Nessa época, as mulheres ainda eram subjugadas aos homens, e seu dever era se casar, dar filhos herdeiros ao seu marido e cuidar da casa. Se isso não fosse o desejado, o convento servia como opção. Contudo, a jovem Alessandra não almejava nenhum desses dois destinos. Quando um pintor, trazido pelo seu pai para ilustrar a capela de sua casa, chega à Florença, o instinto artístico só aumenta, e desperta em Alessandra a possibilidade de se aprofundar na pintura. Mas o ele é misterioso, sempre está acuado à sua presença, e suas saídas solitárias à noite levantam suspeitas em Alessandra quanto a uma série de assassinatos que atinge Florença. Se não bastasse isso, a chegada do exército francês a faz se casar às pressas, uma troca feita entre ela e seu marido para que os dois se protejam de Savonarola, que estreita o cerco religioso em Florença.

Parece que Sarah Dunant recebeu o manuscrito com os relatos de Alessandra, como se tivesse passado de mão em mão por herança de família, e que agora resolveu publicá-lo. Quem leu A Esposa Bórgia vai identificar vários aspectos parecidos, sendo que as histórias se passam no mesmo país e época. O que é muito interessante, pois vemos a vida italiana do século XV por outros olhos.
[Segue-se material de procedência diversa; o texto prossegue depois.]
/-! ### dropCommand -/

@[simp] theorem Block.dropCommand_done : s.dropCommand.done = s.done := rfl
@[simp] theorem Block.dropCommand_ovr : s.dropCommand.ovr = true := rfl
@[simp] theorem Block.dropCommand_err : s.dropCommand.err = s.err := rfl
@[simp] theorem Block.dropCommand_doneIe : s.dropCommand.doneIe = s.doneIe := rfl
@[simp] theorem Block.dropCommand_width : s.dropCommand.width = s.width := rfl
@[simp] theorem Block.dropCommand_height : s.dropCommand.height = s.height := rfl
@[simp] theorem Block.dropCommand_inLen : s.dropCommand.inLen = s.inLen := rfl
@[simp] theorem Block.dropCommand_outLen : s.dropCommand.outLen = s.outLen := rfl
@[simp] theorem Block.dropCommand_inBuf : s.dropCommand.inBuf = s.inBuf := rfl
@[simp] theorem Block.dropCommand_monoBuf : s.dropCommand.monoBuf = s.monoBuf := rfl
@[simp] theorem Block.dropCommand_outBuf : s.dropCommand.outBuf = s.outBuf := rfl
@[simp] theorem Block.dropCommand_phase : s.dropCommand.phase = s.phase := rfl
@[simp] theorem Block.dropCommand_op : s.dropCommand.op = s.op := rfl
@[simp] theorem Block.dropCommand_latW : s.dropCommand.latW = s.latW := rfl
@[simp] theorem Block.dropCommand_latH : s.dropCommand.latH = s.latH := rfl
@[simp] theorem Block.dropCommand_latLen : s.dropCommand.latLen = s.latLen := rfl
@[simp] theorem Block.dropCommand_stage : s.dropCommand.stage = s.stage := rfl
@[simp] theorem Block.dropCommand_i : s.dropCommand.i = s.i := rfl
@[simp] theorem Block.dropCommand_j : s.dropCommand.j = s.j := rfl
@[simp] theorem Block.dropCommand_dir : s.dropCommand.dir = s.dir := rfl
@[simp] theorem Block.dropCommand_fault : s.dropCommand.fault = s.fault := rfl
@[simp] theorem Block.dropCommand_busy : s.dropCommand.busy = s.busy := rfl
@[simp] theorem Block.dropCommand_imgW : s.dropCommand.imgW = s.imgW := rfl
@[simp] theorem Block.dropCommand_imgH : s.dropCommand.imgH = s.imgH := rfl
@[simp] theorem Block.dropCommand_imgLen : s.dropCommand.imgLen = s.imgLen := rfl
@[simp] theorem Block.dropCommand_pixels : s.dropCommand.pixels = s.pixels := rfl
@[simp] theorem Block.dropCommand_packedLen : s.dropCommand.packedLen = s.packedLen := rfl
@[simp] theorem Block.dropCommand_irq : s.dropCommand.irq = s.irq := rfl
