theorem runStages_allowed (fuel : Nat) (h : s.Inv cap) (hb : s.busy = true) :
    s.Allows cap (runStages cap fuel s) := by
  induction fuel generalizing s with
  | zero => exact h
  | succ fuel ih =>
    have hstage := stageRest_allowed h hb
    unfold runStages
    cases hr : stageRest cap s with
    | fault r => rw [hr] at hstage; exact hstage
    | refused r => rw [hr] at hstage; exact hstage
    | next t =>
      rw [hr] at hstage
      by_cases ht : t.busy = true
      · simp only [ht, if_true]
        exact .of_inBuf (stageRest_move hr).keeps.host.2.2.2.2.1 (ih hstage ht)
      · simp only [ht]
        exact hstage

/-- Every grain of the engine answers from the invariant as it may. -/
theorem Event.grain_allowed {s : Block} {e : Event} {run : Block → Host.Outcome Block Fault Refusal}
    (he : e.grain? = some run) (h : s.Inv Config.maxPixels) (hb : s.busy = true) :
    s.Allows Config.maxPixels (run s) := by
  cases e <;> cases he
  · exact runStages_allowed 5 h hb
  · exact stageRest_allowed h hb
  · exact visitStep_allowed h hb

end

/-! ### Commands from the invariant -/

section

variable {s t : Block}

/-- The dither scan is COPY and then every visit. -/
theorem Block.ditherScan_eq_some_scan (h : s.ditherScan = some t) :
    ∃ u, s.copyIn = some u ∧ t = u.scan (visitOrder u.imgW u.imgH) := by
  unfold Block.ditherScan at h
  split at h
  · rename_i u hu
    exact ⟨u, hu, (Option.some.inj h).symm⟩
  · cases h

/-- Every visit of an image lies inside it. -/
theorem inBounds_of_mem_visitOrder {w h : Int} (hw : 0 < w) {p : Int × Nat} (hp : p ∈ visitOrder w h) :
    inBounds w h p.1 p.2 = true := by
  have := mem_rowsVisits hw hp
  rw [inBounds_iff]
  omega

/-- Every group of an image lies inside it. -/
theorem mem_groupOrder {w h : Nat} {p : Nat × Nat} (hp : p ∈ groupOrder w h) : p.1 < h ∧ p.2 < w / 8 := by
  have := mem_rowsGroups hp
  omega

theorem Block.ditherScan_buffersOk {cap : Nat} (hb : s.BuffersOk cap) (hv : s.Validated cap)
    (h : s.ditherScan = some t) : t.BuffersOk cap := by
  obtain ⟨u, hu, rfl⟩ := Block.ditherScan_eq_some_scan h
  have hub := (Block.copyIn_spec hb hv hu).1
  obtain ⟨bs, -, rfl⟩ := Block.copyIn_eq_some hu
  obtain ⟨-, hw, -⟩ := validate_eq_none hv
  exact (Block.scan_spec hub hv _ fun p hp => inBounds_of_mem_visitOrder hw hp).1

theorem Block.packAll_buffersOk {cap : Nat} (hb : s.BuffersOk cap) (hv : s.Validated cap) (hod : s.op ≠ .dither)
    {op : Op} (h : s.packAll op = some t) : t.BuffersOk cap :=
  (Block.packWith_spec hb hv hod op _ (fun _ hp => mem_groupOrder hp) h).1

/-- The dither scan differs from its start in MONO alone. -/
theorem Block.ditherScan_eq_some_mono (h : s.ditherScan = some t) : ∃ m, t = { s with monoBuf := m } := by
  obtain ⟨bs, -, rfl⟩ := Block.ditherScan_eq_some h
  exact ⟨_, rfl⟩

theorem runDither_allowed {cap : Nat} (hop : s.op = .dither) (hb : s.BuffersOk cap) (hd : s.dir = dirOf s.i) :
    s.Allows cap (runDither cap s) := by
  unfold runDither
  cases hv : validateDither cap s.imgW s.imgH s.imgLen with
  | some e => exact Block.inv_raiseError hb hd e
  | none =>
    have hv : s.Validated cap := by rw [Block.Validated, hop]; exact hv
    cases hs : s.ditherScan with
    | none =>
      obtain ⟨n, hn, hr⟩ := (Block.ditherScan_eq_none_iff s).1 hs
      exact ⟨rfl, n, hn.trans_le hv.pixels_le, hr⟩
    | some t =>
      exact Block.inv_finished (Block.ditherScan_buffersOk hb hv hs) _

theorem runPack_allowed {cap : Nat} (hop : s.op = .pack) (hb : s.BuffersOk cap) (hd : s.dir = dirOf s.i) :
    s.Allows cap (runPack cap s) := by
  unfold runPack
  cases hv : validatePack cap s.imgW s.imgH s.imgLen with
  | some e => exact Block.inv_raiseError hb hd e
  | none =>
    have hv : s.Validated cap := by rw [Block.Validated, hop]; exact hv
    cases hs : s.packAll .pack with
    | none => exact ⟨rfl, Block.packWith_eq_none_unwritten hv (fun _ hp => mem_groupOrder hp) hs⟩
    | some t =>
      exact Block.inv_finished (Block.packAll_buffersOk hb hv (by simp [hop]) hs) _
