-- ==== Sys2Proof/Machine/Operands.lean ====
section
/-! DEFINITION. The operand forms that an operation checks itself: the key and the IV, counted strings
that must be sixteen bytes (60_exceptions.md R192, R193), and the ciphertext (R198). The frame's own
operand forms are in Sys2Proof/Decode.lean. -/

namespace Sys2Proof.Machine

open Sys2Proof

/-- A counted string used as a sixteen-byte operand, or the error of its wrong length. -/
def requireBlock (bytes : List Byte) (e : ErrorCode) (s : State)
    (run : Block → Host.Outcome State Fault Refusal) : Host.Outcome State Fault Refusal :=
  match blockOfBytes bytes with
  | some b => run b
  | none => raise e s

/-- A ciphertext's length is not zero and is a multiple of 16 (44_cbc.md R175, 60_exceptions.md R198). -/
def ciphertextLengthOk (ct : List Byte) : Bool :=
  !(decide (ct.length = 0)) && decide (ct.length % 16 = 0)

end Sys2Proof.Machine
end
Aqui, o centro de tudo é Alessandra, e através dela vemos grandes nomes da história política e artística. Entretanto, esse não é um romance que usa essas personagens históricas para conferir ação à trama. O drama de Alessandra se sustenta sozinho e esses nomes são revelados ocasionalmente, no decorrer da narrativa.

A caracterização das personagens foi feita de tal forma que todos são cativantes, não importa os erros e pecados que elas cometam. Alessandra de início poderia ser considerada mimada e arrogante, mas conforme cresce percebe-se que ela é uma jovem astuta e realmente inteligente, com os defeitos de qualquer humano, mas com um coração incapaz de sentir raiva das tramas de seu marido ou de sua família. E assim é com as outras personagens.

O Nascimento de Vênus é um livro que pode não emocionar no sentido de arrancar lágrimas durante a leitura. Contudo, ele é marcante, seu descortinar não é previsível, a leitura foi uma surpresa a cada página, despertando uma curiosidade que fazia ser difícil fechar o livro. Sarah montou uma história cativante, que entretém e faz refletir. Segundo a autora, a base da narrativa é proveniente de estudos modernos, apresentando no livro fatos que não estão presentes em outras obras do gênero. Uma narrativa que, de forma criativa, apresenta ao leitor os aspectos da sociedade do século XV sem ter que apelar para feitos mirabolantes dos nomes da época, além de ensinar um pouquinho mais sobre a vida desses anos.